An infostealer comes to town: Dissecting a highly evasive malware targeting Italy

By Cluster25 Threat Intel Team

December 22, 2022

Cluster25 researchers analyzed several campaigns (also publicly reported by CERT-AGID) that used phishing emails to spread an InfoStealer malware written in .NET through an infection chain that involves Windows Shortcut (LNK) files and Batch Scripts (BAT).  Taking into account the used TTPs and extracted evidence, the attacks seem perpetrated by the same adversary (internally named AUI001).

Even if the majority of the attacks seem to have impacted Italy, the network-based visibility over the malicious infrastructure C25 can dispose of about this event suggests similar implants impacted Germany and Turkey as well.

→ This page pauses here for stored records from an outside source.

-- ==== Sys2Proof/Tests/Slice0.lean ====
section
/-! SUPPORT. Tests whose expected values are the spec's own: its encodings (30_encoding.md), worked examples and vectors
(95_test_vectors.md, W and V numbers). Then one witness for each statement with hypotheses. -/

namespace Sys2Proof.Tests

open Sys2Proof Sys2Proof.Machine

/-! ## Small states -/

/-- The next state of an outcome. -/
def next? : Outcome → Option State
  | .next t => some t
  | .fault _ => none
  | .refused _ => none

/-- One field of the next state. -/
def got {α : Type} (o : Outcome) (f : State → α) : Option α := (next? o).map f

/-- After boot: TB_INIT and IE_SET 1 have run (R282). -/
def booted : State := { State.reset with tbRun := true, ie := true }

/-- Fail-stopped on a read before init (P5, line 1). -/
def faulted : State := { State.reset with fault := true, fcode := .readBeforeInit }

/-- K7's first parameter set, the one of V45 to V47. -/
def fracParams : Params :=
  { frameW := 16, tbWidth := 32, partW := 8, tbInc := 1, tbFracInc := 3, tbFracMax := 125, tickPeriodUs := 1024, rowActiveLevel := false,
    colActiveLevel := false, checked := by decide }

/-! ## WellFormed and the parameters: one ill-formed term for each check (R74, R7) -/

theorem test_wf_refuses_17_bit_raw : (Instr.frameSet 0x10000).wf = false := by decide
theorem test_wf_refuses_3_bit_idx : (Instr.rowGet 4).wf = false := by decide
theorem test_wf_refuses_9_bit_part : (Instr.tbReadPart 256).wf = false := by decide
theorem test_wf_accepts_the_largest_operands :
    (Instr.frameSet 0xFFFF).wf = true ∧ (Instr.rowGet 3).wf = true ∧ (Instr.tbReadPart 255).wf = true := by decide
theorem test_params_refused :
    ({ Params.default.toParamValues with frameW := 14 }).ok = false ∧
    ({ Params.default.toParamValues with partW := 32 }).ok = false ∧
    ({ Params.default.toParamValues with partW := 7 }).ok = false ∧
    ({ Params.default.toParamValues with partW := 0 }).ok = false ∧
    ({ Params.default.toParamValues with tbWidth := 8, partW := 4 }).ok = false ∧
    ({ Params.default.toParamValues with tbWidth := 40 }).ok = false ∧
    ({ Params.default.toParamValues with tbFracMax := 0 }).ok = false ∧
    ({ Params.default.toParamValues with tbFracInc := 1 }).ok = false ∧
    ({ Params.default.toParamValues with tbInc := 0xFFFFFFFF }).ok = false := by decide

/-! ## Decoding: words written out field by field from R75's patterns -/

theorem test_decode_frame_set :
    decode (0b00000001#8 ++ 0b00000000#8 ++ 0b1010101111001101#16) = .command (.frameSet 0xABCD) := by decide
theorem test_decode_frame_get : decode (0b00000010#8 ++ 0b00000000#8 ++ 0#16) = .command .frameGet := by decide
theorem test_decode_row_get :
    decode (0b00000011#8 ++ 0b00000000#8 ++ 0b0000000000000010#16) = .command (.rowGet 2) := by decide
theorem test_decode_refresh : decode (0b00000100#8 ++ 0b00000000#8 ++ 0#16) = .command .refresh := by decide
theorem test_decode_status_get : decode (0b00000101#8 ++ 0b00000000#8 ++ 0#16) = .command .statusGet := by decide
theorem test_decode_tb_init : decode (0b00010000#8 ++ 0b00000000#8 ++ 0#16) = .command .tbInit := by decide
theorem test_decode_tb_read : decode (0b00010001#8 ++ 0b00000000#8 ++ 0#16) = .command .tbRead := by decide
theorem test_decode_tb_read_part :
    decode (0b00010010#8 ++ 0b00000000#8 ++ 0b0000000011111110#16) = .command (.tbReadPart 254) := by decide
theorem test_decode_ie_set : decode (0b00100000#8 ++ 0b00000000#8 ++ 0b0000000000000001#16) = .command (.ieSet true) := by decide
/-- V60 to V63: unassigned opcodes. -/
theorem test_decode_unassigned :
    decode 0x00000000#32 = .illegal .opcode ∧ decode 0x06000000#32 = .illegal .opcode ∧
    decode 0xFF000000#32 = .illegal .opcode ∧ decode 0x13000000#32 = .illegal .opcode := by decide
/-- V11, V12, V31, V43, V52: reserved and "must be 0" bits. -/
theorem test_decode_reserved_bits :
    decode 0x03000004#32 = .illegal .operand ∧ decode 0x01010000#32 = .illegal .reserved ∧
    decode 0x04000001#32 = .illegal .operand ∧ decode 0x12000100#32 = .illegal .operand ∧
    decode 0x20000002#32 = .illegal .operand := by decide
/-- R106, R170 and R201's encodings. -/
theorem test_encode :
    encode (.frameSet 0xC000) = 0x0100C000#32 ∧ encode (.tbReadPart 1) = 0x12000001#32 ∧
    encode (.ieSet true) = 0x20000001#32 := by decide
theorem test_table_word : decodeTableWord 32 0x0100ABCD = some (.frameSet 0xABCD) ∧ decodeTableWord 32 0 = none := by decide

/-! ## One step of each command -/

/-- V66. -/
theorem test_frame_set_masks : got (exec (.frameSet 0xABCD) State.reset) (·.frame) = some 0x2BCD := by decide
/-- D3: a wider register masks the same way. -/
theorem test_frame_set_wide_register :
    got (exec (.frameSet 0xFFFF) { State.reset with cfg := { Params.default with frameW := 20, checked := by decide } }) (·.frame) =
      some 0x7FFF := by decide
/-- V4. -/
theorem test_frame_set_spare_bit_only : got (exec (.frameSet 0x8000) State.reset) (·.frame) = some 0 := by decide
/-- R107's example. -/
theorem test_frame_get :
    got (exec .frameGet { State.reset with frame := 0x7FFF }) (·.result) = some (some 0x00007FFF) := by decide
/-- V8: row 1 of 0x1234. -/
theorem test_row_get : got (exec (.rowGet 1) { State.reset with frame := 0x1234 }) (·.result) = some (some 0x11) := by decide
/-- V10. -/
theorem test_row_get_3_faults :
    got (exec (.rowGet 3) booted) (fun t => (t.fault, t.fcode, t.ie, t.result)) = some (true, .rowIndex, false, none) := by
  decide
/-- V24. -/
theorem test_refresh_row_1 :
    got (exec .refresh { State.reset with frame := 0x1234, cursor := 1, trace := [] }) (fun t => (t.trace, t.cursor)) =
      some ([⟨#v[false, false, false], #v[false, false, false, false, false]⟩,
        ⟨#v[false, true, false], #v[false, false, false, false, false]⟩,
        ⟨#v[false, true, false], #v[true, false, false, false, true]⟩], 2) := by decide
/-- V23: the cursor wraps; V26: the active-low levels at its end. -/
theorem test_refresh_wraps_and_levels :
    got (exec .refresh { State.reset with frame := 0x4001, cursor := 2 })
      (fun t => (t.cursor, [rowPin t 0, rowPin t 1, rowPin t 2], [colPin t 0, colPin t 1, colPin t 2, colPin t 3, colPin t 4])) =
      some (0, [true, true, false], [true, true, true, true, false]) := by decide
/-- V29. -/
theorem test_status_get : got (exec .statusGet { booted with cursor := 1 }) (·.result) = some (some 0x15) := by decide
/-- V30: TPEND = 1, TB_RUN = 1, IE = 0. -/
theorem test_status_get_pending :
    got (exec .statusGet { State.reset with tbRun := true, tpend := true }) (·.result) = some (some 0x0C) := by decide
/-- R161's example. -/
theorem test_tb_init :
    got (exec .tbInit { State.reset with tbCount := 77, tbFrac := 9, ie := true })
      (fun t => (t.tbCount, t.tbFrac, t.tbRun, t.tpend, t.ie)) = some (0, 0, true, false, true) := by decide
/-- V35. -/
theorem test_tb_init_twice_faults :
    got (exec .tbInit { booted with tbCount := 5 }) (fun t => (t.fcode, t.ie, t.tbCount)) = some (.reinit, false, 5) := by decide
/-- V44: the pending tick is not serviced inside the read; V40: IE is restored. -/
theorem test_tb_read :
    got (exec .tbRead { booted with tbCount := 5, tpend := true }) (fun t => (t.result, t.ie, t.tpend)) =
      some (some 5, true, true) := by decide
/-- V32. -/
theorem test_tb_read_before_init_faults :
    got (exec .tbRead State.reset) (fun t => (t.fault, t.fcode, t.result)) = some (true, .readBeforeInit, none) := by decide
/-- V41. -/
theorem test_tb_read_part :
    got (exec (.tbReadPart 1) { booted with tbCount := 0x12345678 }) (·.result) = some (some 0x56) := by decide
/-- V34: the range is checked before init. -/
theorem test_tb_read_part_4_faults : got (exec (.tbReadPart 4) State.reset) (·.fcode) = some .illegalCommand := by decide
/-- V53. -/
theorem test_ie_set : got (exec (.ieSet true) State.reset) (·.ie) = some true := by decide

/-! ## One step of each other agent, and of the machine -/

/-- V51: TPEND is set and no service is enabled. -/
theorem test_tick : got (perform .tick { booted with ie := false }) (fun t => (t.tpend, serviceEnabled t)) = some (true, false) := by
  decide
/-- V53: no tick occurs while TB_RUN = 0. -/
theorem test_tick_not_running : got (perform .tick State.reset) (·.tpend) = some false := by decide
/-- V37: the wrap is no fault. -/
theorem test_service_wraps :
    got (perform .service { booted with tpend := true, tbCount := 0xFFFFFFFF }) (fun t => (t.tbCount, t.tpend, t.fault)) =
      some (0, false, false) := by decide
/-- V46: 123 + 3 = 126 carries: 41 becomes 43 and the accumulator 1. -/
theorem test_service_carries :
    got (perform .service { booted with cfg := fracParams, tpend := true, tbCount := 41, tbFrac := 123 })
      (fun t => (t.tbCount, t.tbFrac)) = some (43, 1) := by decide
/-- V65, P5. -/
theorem test_reset_ends_a_fault :
    got (perform .reset { faulted with frame := 0x0080, trace := [] }) (fun t => (t.fault, t.fcode, t.frame, t.trace)) =
      some (false, .none, 0, [⟨#v[false, false, false], #v[false, false, false, false, false]⟩]) := by decide
/-- V64, P5 line 2. -/
theorem test_faulted_block_accepts_nothing :
    got (perform (.command 0x10000000) faulted) (fun t => (t.tbRun, t.fault, t.fcode)) =
      some (false, true, .readBeforeInit) := by decide
/-- V12. -/
theorem test_illegal_word_faults :
    got (perform (.command 0x01010000) booted) (fun t => (t.fcode, t.ie, t.frame)) = some (.illegalCommand, false, 0) := by decide
theorem test_step_runs_the_fetched_word :
    got (step (State.reset.withFetchWord 32 0x0100ABCD)) (fun t => (t.frame, t.schedule)) = some (0x2BCD, []) := by decide
/-- The code column of 60_exceptions.md R242. -/
theorem test_fault_codes : [FaultCode.none, .illegalCommand, .rowIndex, .readBeforeInit, .reinit].map FaultCode.number =
    [0, 1, 2, 3, 4] := by decide
theorem test_step_waits : step State.reset = .next State.reset := rfl

/-! ## Host side -/

/-- W9 and W10. -/
theorem test_animation :
    [0, 5, 7, 13].map (anim Params.default.toParamValues) = [0x4001, 0x0220, 0x0080, 0x2002] ∧
    animIndex 100 199 = 1 ∧ animIndex 100 200 = 2 := by decide
/-- R81 and R82: a literal as W1 writes it, a comment, and an operand out of range. -/
theorem test_assembler :
    assembleLine Params.default.toParamValues true "FRAME_SET  0b1_0000_0000_0000_00 ; W1" = .words [0x01004000] ∧
    assembleLine Params.default.toParamValues true "FRAME_DOT 0" = .words [0x01004000] ∧
    assembleLine Params.default.toParamValues true "IE_SET 2" = .error .outOfRange ∧
    assembleLine Params.default.toParamValues true "FRAME_SET 0x10000" = .error .outOfRange ∧
    assembleLine Params.default.toParamValues true "; nothing" = .words [] := by decide
/-- P2's lines 0 to 6 are the expansion of TB_READ_CS. -/
theorem test_assembler_tb_read_cs :
    assembleLine Params.default.toParamValues true "TB_READ_CS" =
      .words [0x05000000, 0x20000000, 0x12000000, 0x12000001, 0x12000002, 0x12000003, 0x20000001] := by decide

/-! ## Witnesses: concrete states and operands that meet the hypotheses of each statement, clause by clause -/

theorem inv_booted : Inv booted :=
  ⟨fun b _ => BitVec.getLsbD_zero, by decide, by decide, by decide, by decide, by decide, fun _ => ⟨by decide, by decide⟩,
    fun p hp => by rw [List.mem_singleton.mp hp]; exact ⟨by decide, by decide⟩⟩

More precisely Cluster25 observed around 100+ telemetry hits on Italy (with a single confirmed impacted entity operating in transportation sector) and a few dozen on Turkey and Germany (information is updated until Dec. 19, 2022, while the first hit on Italy has been registered on Dec. 06, 2022)

Some vendor refers to this event / actor as Alibaba2044 according to the name of a GitHub account used as one of the drop-points in the infection chain.

The final payload spread through the infection chain uses a complex level of obfuscation and packing techniques to hinder the analysis, that also makes difficult the attribution of the malware to a specific family. Some security firms identified it as the commercial infostealer known as PureLogs. As per  internal classification, the final payload overlapped with a .NET RAT / InfoStealer known as zgRAT.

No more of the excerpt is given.